Goshen borders portions of the George Washington National Forest and other state parks. The reservation is about a 45-minute drive southwest of Harrisonburg; and about a 30-minute drive northwest of Lexington. The town of Goshen itself lies approximately 3 miles to the west of the reservation.

A common occurrence at the Goshen Scout Reservation is a fly-over by Air Force or Navy aircraft as crews conduct practice bomb-runs on the Goshen Dam. Sighted planes include C-5 Galaxies, F-16 Fighting Falcons, F/A-18 Hornets, F-15E Strike Eagles, and a V-22 Osprey.

High Adventure Camp

Camp Baird
Camp Baird is the base camp for the Lenhok'sin High Adventure program. Lenhok'sin offers "backpacking, caving, rappelling, horsemanship, black powder rifle shooting, fishing, and canoeing" The backpacking typically takes five days to travel over the "rough terrain in the Alleghany Mountains." Scouts can choose from a traditional backpacking trek, a Civil War week, a canoe trek, or a "COPE and Rope" trek. In a traditional trek, Scouts hike from outpost to outpost during the week and experience various activities with significance to history or high adventure sports. Scouts are on the trek from Monday morning to Friday afternoon. Throughout the week, crews may be found at the outposts, which are scattered around the reservation. LHA is recommended for Scouts at or above the age of 13, and in decent physical condition.

Boy Scout Camps

Camp Bowman 

Camp Bowman was the first camp to be built on the Goshen Scout Reservation hence their slogan, "Bowman, Bowman Number 1!" Camp Bowman is also the only camp to use its original camp sign. The camp is located directly across Lake Merriweather from Camp Olmsted. "Camp Bowman's entrance is just beyond the dam that compounds water for the lake."
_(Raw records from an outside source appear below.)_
/-! ## MSI-X (R360) -/

/-- A vector. -/
def Dev.vec (d : Dev) (f v : Nat) : Vec := NMap.get d.vecs Vec.reset (32 * f + v)
/-- Change a vector. -/
def Dev.onVec (d : Dev) (f v : Nat) (g : Vec → Vec) : Dev := { d with vecs := NMap.put d.vecs (32 * f + v) (g (d.vec f v)) }
/-- A vector has a message to send; one at or above VECTORS sends nothing. -/
def Dev.msix (d : Dev) (f v : Nat) : Dev :=
  if v ≥ d.vectorsOf f then d else d.onVec f v fun x => { x with due := true }
/-- The message is sent, or made pending while the vector is masked. -/
def Dev.sendVec (d : Dev) (f v : Nat) : Dev :=
  d.onVec f v fun x =>
    if !x.due then x
    else if x.masked then { x with due := false, pend := true }
    else { x with due := false, sent := x.sent + 1 }
/-- One message for every record or event since the last: at once, or when HOLDOFF ends, which this row then stands for. -/
def execMsixMessage (func vec : Nat) (s : State) : Host.Outcome State Fault Refusal :=
  run (decide (func < 256) && decide (vec < 32)) s fun d => if d.canSend func then d.sendVec func vec else d
/-- The host writes a vector's mask bit: unmasking sends a pending message. -/
def Dev.maskVec (d : Dev) (f v : Nat) (m : Bool) : Dev :=
  d.onVec f v fun x => if !m && x.pend then { x with masked := false, pend := false, sent := x.sent + 1 } else { x with masked := m }
/-- An unmasked vector. -/
def execMsixVectorUnmask (func vec : Nat) (s : State) : Host.Outcome State Fault Refusal :=
  run (decide (func < 256) && decide (vec < 32)) s fun d => if d.funcExists func then d.maskVec func vec false else d

/-! ## Events (R357) -/

/-- The 64 bytes of an event entry. -/
def eventEntry (x : Fn) (e : Event) : List Byte :=
  let w : BitVec 512 := BitVec.ofNat 512 (e.detail.toNat * 2 ^ 64)
  let w := setBytes (setBytes w 0 1 e.kind) 1 1 (bit (decide (x.count < 64)))
  toBytes 64 (setBytes (setBytes w 2 2 e.count) 4 4 x.evSeq.toNat)
/-- The next event of a function is written to its ring, while fewer than 64 entries are unread; held events follow those
that had room. -/
def Dev.writeEvent (d : Dev) (f : Nat) : Dev :=
  let x := d.fn f
  if !x.evtEn ∨ x.unread ≥ 64 ∨ !(d.canSend f) then d
  else match (match x.pend with
    | e :: rest => some (e, { x with pend := rest })
    | [] => match x.held with
      | e :: rest => some (e, { x with held := rest })
      | [] => none) with
    | none => d
    | some (e, y) =>
      -- a POWER event shows PWR_EVT as it stands now (R359)
      let e := if e.kind = 5 then { e with detail := setBytes e.detail 0 4 (d.reg 0x20010).toNat } else e
      let d := d.setFn f { y with count := (x.count + 1) % 128, evSeq := x.evSeq + 1 }
      (d.hostWrite f (x.evtBase.toNat + 64 * (x.count % 64)) (eventEntry x e)).msix f x.evtVec
/-- An event is written. -/
def execEventWrite (func : Nat) (s : State) : Host.Outcome State Fault Refusal := run (funcOk func) s fun d => d.writeEvent func

/-! ## Records (R354 to R356) -/

/-- The 64 bytes of a record (Table 12.8), with the phase and the credits at its writing. -/
def recBytes (r : Rec) (phase : Bool) (credits : Nat) : BitVec 512 :=
  let flags := bit phase + 2 * bit r.reissued + 4 * bit r.moved
  [(0, 1, r.status), (1, 1, flags), (2, 2, r.tag.toNat), (4, 1, r.slot), (5, 1, credits), (6, 2, r.gstatus.toNat), (8, 4, r.seq.toNat),
    (12, 4, r.epoch.toNat), (16, 2, r.cluster.toNat), (18, 2, r.wbFailed), (20, 4, r.fpflags.toNat), (24, 8, r.wbToken.toNat),
    (32, 1, r.tcause), (40, 8, r.tpc.toNat), (48, 8, r.tval.toNat), (56, 4, min (2 ^ 32 - 1) (r.run / (1000 * equivNs))),
    (60, 4, min (2 ^ 32 - 1) (r.waitNs / 1000))].foldl (fun w x => setBytes w x.1 x.2.1 x.2.2) 0
/-- A record may be written (R356, R362, R368, R377, R419): its engine work has drained, and what it waits for has come. -/
def Dev.recReady (d : Dev) (r : Rec) : Bool :=
  (decide (r.cid = 0) || d.chans.all fun c => c.2.cmds.all fun x => decide (x.cid ≠ r.cid)) &&
  (!r.moved || d.aliases.all fun f => !(f.names r.ctx (r.cluster.toNat % 512) r.cid)) &&
  (!r.afterEarlier || !(d.earlierOpen r.func r.win r.seq)) &&
  (match r.quiesce with
    | some f => d.quiesced f
    | none => true) && r.engine.isNone &&
  (!(d.mirrors && d.primary r.ctx) || r.mirrored)
/-- The first record of a window that may be written. -/
def Dev.nextRec (d : Dev) (f n : Nat) : Option Rec := d.recs.find? fun r => decide (r.func = f ∧ r.win = n) && d.recReady r
/-- The accounting of a record to its context, where it has one (R379). -/
def Dev.account (d : Dev) (r : Rec) : Dev :=
  if r.ctx ≥ 64 then d else
  let o := oCtx r.ctx
  let d := d.setReg (o + 0x80) (d.reg (o + 0x80) + BitVec.ofNat 64 r.waitNs)
  let d := (d.setReg (o + 0x88) (d.reg (o + 0x88) + BitVec.ofNat 64 (r.run / equivNs))).bumpRf (o + 0xA0) 31 0 1
  if r.status = 2 then d.bumpRf (o + 0xA0) 63 32 1 else d
/-- A record is written to entry k mod 64 of its ring; the credit returns, and with the last one a window that has been
disabled is off. -/
def Dev.writeRec (d : Dev) (f n : Nat) : Dev :=
  if !(d.canSend f) then d
  else match d.nextRec f n with
    | none => d
    | some r =>
      let w := d.win f n
      let d := { d with recs := eraseFirst d.recs fun x => decide (x = r) }
      let credits := w.credits + 1
      let d := d.setWin f n { w with
        credits := credits
        ringPos := (w.ringPos + 1) % 64
        phase := if w.ringPos = 63 then !w.phase else w.phase
        enabled := w.en || decide (credits < 64) }
      let d := (d.hostWrite f (w.ringBase.toNat + 64 * w.ringPos) (toBytes 64 (recBytes r w.phase credits))).account r
      (if r.irq then d.msix f (fld w.ringCfg 5 1) else d).handProgress
/-- A record is written. -/
def execCompletionRecord (func win : Nat) (s : State) : Host.Outcome State Fault Refusal :=
  run (winOk func win) s fun d => d.writeRec func win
Camp Bowman has been teaching Scouting values for over forty years. Various mementos can be found in the Admin Building, including gifts from several foreign staff members who were part of an international camp staff exchange program as well as staff neckerchiefs from early camp years. Every staff photo is on display, along with photos from the first year camp was open, as well as the medal given to every camper from the inaugural year.

Programs 
For six weeks each summer the camp is visited by 2,400 participants. Camp Bowman is the only camp at the Goshen Scout Reservation where all units use patrol cooking, rather than dining hall or meals picked up like take-out in a system that reservation camps call heater stack. Each patrol cooks at their campsite using a propane stove or campfire.

The first year camper program, called Bowman Brigade, focuses on the rank requirements of Scout, Tenderfoot, Second Class, and First Class. Staff introduce participants to different merit badges. The older Scout program with an age requirement of 14, called Bowman Vets, focuses on wakeboarding, action archery, an iron man competition, an introduction to the Lenhok'sin program, geocaching, search and rescue, water sports, and a hike to a higher altitude with an overnight stay. The Venturing Camp program is designed for rank advancement toward the Ranger and Summit awards as well as developing skills required for high adventure experiences like Lenhok'sin, Philmont, Summit, and Northern Tier.

Bowman offers counseling in the merit badges Archery, Architecture, Art, Astronomy, Basketry, Bird Study, Camping, Canoeing, Chemistry, Climbing, Communication, Cooking, Emergency Preparedness, Environmental Science, First Aid, Fish & Wildlife Management, Fishing, Forestry, Geology, Kayaking, Leatherwork, Lifesaving, Mammal Study, Motorboating, Music, Nature, Orienteering, Pioneering, Reptile & Amphibian Study, Rifle Shooting, Rowing, Shotgun Shooting, Small Boat Sailing, Swimming, Theater, Water Sports, Weather, Welding, Wilderness Survival, and Wood Carving. Other activities for groups include a Polar Bear Swim at sunrise, and canoe trips across Lake  Merriweather for a meal called a pirate's breakfast, as well as hiking treks to a scenic overlook called Viewing Rock.

Facilities 
Camp facilities include structures for administration, aquatics, archery range, campfire amphitheater, chapel, commissary, handicraft pavilion, leader lounge, nature, parade field, quartermaster, rifle range, Scoutcraft, shooting sports, shotgun range, shower house, and water tank. Camp Bowman is the only camp in Virginia with an action archery course, where Scouts participate in shooting at aerial, moving ground, field, and long distance targets. In addition, Bowman is the only camp on Goshen Scout Reservation with a rabbit clay trap on their shotgun range.

Camp Marriott
Camp Marriott is one of the seven camps on the Goshen Scout Reservation. Most Scouts who attend during summer months are between the ages of 11 and 15. Camp Marriott is well known for being one of the few Scout camps left that continues the tradition of patrol cooking. However, to create ease for the Scouts, heater stack meals are prepared in the camp kitchen to be picked up and prepared by the Scouts at their own separate campsites.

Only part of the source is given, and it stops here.